[Items from a dataset]
▬▬▬

-- ==== Sys2Proof/Certificates/Slice0/Obligations.lean ====
section
/-! DEFINITION. The statements for the provers. An instruction that ends is said to by the state it answers; Takes, Ends and the
frames stand in Sys2Proof/Safety.lean. -/

section

open Sys2Proof

open Sys2Proof.Machine

/-! ### Encodings -/

/-- Decoding the encoding of a well-formed instruction gives it back with its length, whatever bytes follow (R54 to R79). -/
def Obligations.DecodeOfEncode : Prop :=
  ∀ (i : Instr) (rest : List Byte), i.wellFormed = true → i.isEvent = false →
    decode (encode i ++ rest) = .ok (i, if i.isShort then 2 else 4)

/-- What decodes is a well-formed instruction, no event, and the bytes read are its encoding: no bit of a word is without meaning
(R4, R54, R79). -/
def Obligations.DecodedBytesAreTheEncoding : Prop :=
  ∀ (bs : List Byte) (i : Instr) (n : Nat), decode bs = .ok (i, n) →
    i.wellFormed = true ∧ i.isEvent = false ∧ n = (if i.isShort then 2 else 4) ∧ bs.take n = encode i

/-- Words that the instruction reference writes out, one or two of each family, and the instructions it gives them for; a halfword 0
and a word of a reserved major are none (R54, R59). -/
def Obligations.ReferenceWords : Prop :=
  decodeTableWord 32 0x000A4183 = some (.add 3 4 5) ∧ decodeTableWord 16 0x1C64 = some (.addShort 3 7) ∧
  decodeTableWord 32 0x258A4183 = some (.cmp .lt 3 4 5) ∧ decodeTableWord 32 0x07D3458F = some (.lih 11 0x7D34) ∧
  decodeTableWord 32 0xFFA44193 = some (.br .lt 3 4 (-6)) ∧ decodeTableWord 32 0x0006029B = some (.loop 5 0 false 12 0) ∧
  decodeTableWord 32 0x106012A3 = some (.ldAcq 5 0 1 .s64 16) ∧
  decodeTableWord 32 0x00C2922B = some (.stv 4 1 9 .ni8 0) ∧ decodeTableWord 32 0x728C5231 = some (.amo .cas true .pkg 4 2 5 6) ∧
  decodeTableWord 32 0x5A0C024B = some (.vcvt 1 false true .s8 .f32 4 0 6) ∧
  decodeTableWord 32 0x012620C3 = some (.vfma .fma .f32 1 2 19 4) ∧ decodeTableWord 32 0x0200004D = some (.sbind 0 8) ∧
  decodeTableWord 32 0x008A7055 = some (.mma 7 5 2) ∧ decodeTableWord 32 0x000002E1 = some (.spawn 5 0) ∧
  decodeTableWord 32 0x308E62E5 = some (.ease 5 6 7 2) ∧ decodeTableWord 32 0x0D0000E7 = some (.segw 1 4) ∧
  decodeTableWord 32 0x08540069 = some (.trap 0x2A) ∧ decodeTableWord 32 0x0400506B = some (.amret 5) ∧
  decodeTableWord 16 0 = none ∧ decodeTableWord 32 0x15 = none

/-! ### Steps -/

/-- A core's turn runs the instruction at the PC. When the agenda's next move lets a core issue now, nothing comes before it, the core
takes part, and the slot that R32 picks has no user interrupt to take and has at its PC the bytes of a well-formed instruction, step is
exec of that instruction in the state at its issue: what was due has happened, and the fetch has noted the word. A short instruction
needs its two bytes only. When the next move is an event of the table, step is exec of that event, once what was due has happened.
The agenda, and what comes before its moves, are the model's own (log 16). -/
def Obligations.StepRunsDecoded : Prop :=
  (∀ (s s1 : State) (i : Instr) (rest : List Move), powerless s = false → s.agenda = ⟨0, .event i⟩ :: rest →
    s1 = settle { s with agenda := rest } → forced s1 = none → Machine.isEvent i = true → step s = exec i s1) ∧
  ∀ (s s1 s2 : State) (core k lo : Nat) (defer : Bool) (rest : List Move),
    powerless s = false → s.agenda = ⟨0, .issue core defer⟩ :: rest → s1 = settle { s with agenda := rest } → forced s1 = none →
    coreRuns s1 core = true → pick s1 core = some k → deliverable s1 core k = false →
    Ends (fetchHalf (slotOf (issueFrom s1 core k defer) core k).pc) (setWord 0 false (issueFrom s1 core k defer)) lo s2 →
    (∀ i, lo < 65536 → decode (leBytes 2 lo) = .ok (i, 2) → step s = exec i (setWord lo false s2)) ∧
    (∀ i hi s3, lo < 65536 → hi < 65536 → lo % 2 = 1 →
      Ends (fetchHalf ((slotOf (issueFrom s1 core k defer) core k).pc + 2)) (setWord lo true s2) hi s3 →
      decode (leBytes 2 lo ++ leBytes 2 hi) = .ok (i, 4) → step s = exec i (setWord (lo + 65536 * hi) true s3))

/-- Every row of the table answers a next state in every state: none faults and none is refused. A step ends in a fault exactly when the
package is without power and its next move is no boot (R267).
That fault, and that an event not enabled changes nothing, are the model's choices (logs 18, 19). -/
def Obligations.OnlyPowerLossStops : Prop :=
  (∀ (i : Instr) (s : State), ∃ t, exec i s = .next t) ∧
  ∀ s : State, (step s = .fault .powerOff ↔ powerless s = true) ∧ ∀ r, step s ≠ .refused r

/-- Which slot issues (R32): the keeper where it is ready and the budget allows it, else the courier likewise, else the first ready work
slot from the one after the last that issued, with wrap-around; no slot when none of these is, and then the cycle issues nothing. After
boot and after a core scrub slot 13 counts as the last. While two issues of the keeper and the courier lie within the last 16 cycles of
their island's clock, neither of them is picked. A slot is ready when it holds a thread with wait reason none (a parked or saved thread
has another) whose pace has elapsed; a work slot whose forced-save request is past its deadline issues no more (R201). Each core that
takes part chooses a slot in every cycle: where a move lets time pass, a core with a ready slot issues first, and a cycle passes only
when no core has one (R32, R35). The agenda, and the order in which the cores that are ready take their turns, are the model's own (log
16); that the 16 cycles of the budget are cycles of the core's island is its reading (log 22). -/
def Obligations.IssueOrder : Prop :=
  (∀ (s s1 : State) (dt : Nat) (m : Mover) (rest : List Move), s.agenda = ⟨dt + 1, m⟩ :: rest →
    s1 = settle { s with agenda := rest } → forced s1 = none →
    (∀ c cs, readyCores s1 = c :: cs → next s = issue { s1 with agenda := s.agenda } c false) ∧
    (readyCores s1 = [] → next s = (none, { advance0 1 s1 with agenda := ⟨dt, m⟩ :: rest }) ∧
      ∀ c, c ∈ s1.cores.map (·.1) → coreRuns s1 c = true → pick s1 c = none)) ∧
  ∀ (s : State) (c : Nat), c < garnet → (coreOf s c).lastWork < 14 →
    (∀ t u k, (coreOf s c).service = [t, u] → ticksOf s c < t + 16 → ticksOf s c < u + 16 → pick s c = some k → k < 14) ∧
    (budget s c = true → ready s c 15 = true → pick s c = some 15) ∧
    (budget s c = true → ready s c 15 = false → ready s c 14 = true → pick s c = some 14) ∧
    ((budget s c = false ∨ (ready s c 15 = false ∧ ready s c 14 = false)) →
      (∀ n, n < 14 → ready s c (((coreOf s c).lastWork + 1 + n) % 14) = true →
        (∀ j, j < n → ready s c (((coreOf s c).lastWork + 1 + j) % 14) = false) →
        pick s c = some (((coreOf s c).lastWork + 1 + n) % 14)) ∧
      ((∀ k, k < 14 → ready s c k = false) → pick s c = none)) ∧
    (∀ k, k < 16 → (ready s c k = true ↔ (slotOf s c k).live = true ∧ (slotOf s c k).wait.reason = .none ∧ (slotOf s c k).readyAt ≤ ticksOf s c ∧
      (k < 14 → ∀ r, (slotOf s c k).request = some r → s.cycle < r.deadline))) ∧
    (pick s c = none → ∀ defer, issue s c defer = (none, s)) ∧
    (coreOf State.reset c).lastWork = 13 ∧ ∀ x, (freshCore s x).lastWork = 13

▬▬▬

* _Exercise directions_: What is needed is a verbatim copy of every line in the records above from the one containing "### Encodings -/" down to the one containing "def Obligations.DecodedBytesAreTheEncoding : Prop", both included, and nothing more.

* _Solution_:
/-! ### Encodings -/

/-- Decoding the encoding of a well-formed instruction gives it back with its length, whatever bytes follow (R54 to R79). -/
def Obligations.DecodeOfEncode : Prop :=
  ∀ (i : Instr) (rest : List Byte), i.wellFormed = true → i.isEvent = false →
    decode (encode i ++ rest) = .ok (i, if i.isShort then 2 else 4)

/-- What decodes is a well-formed instruction, no event, and the bytes read are its encoding: no bit of a word is without meaning
(R4, R54, R79). -/
def Obligations.DecodedBytesAreTheEncoding : Prop :=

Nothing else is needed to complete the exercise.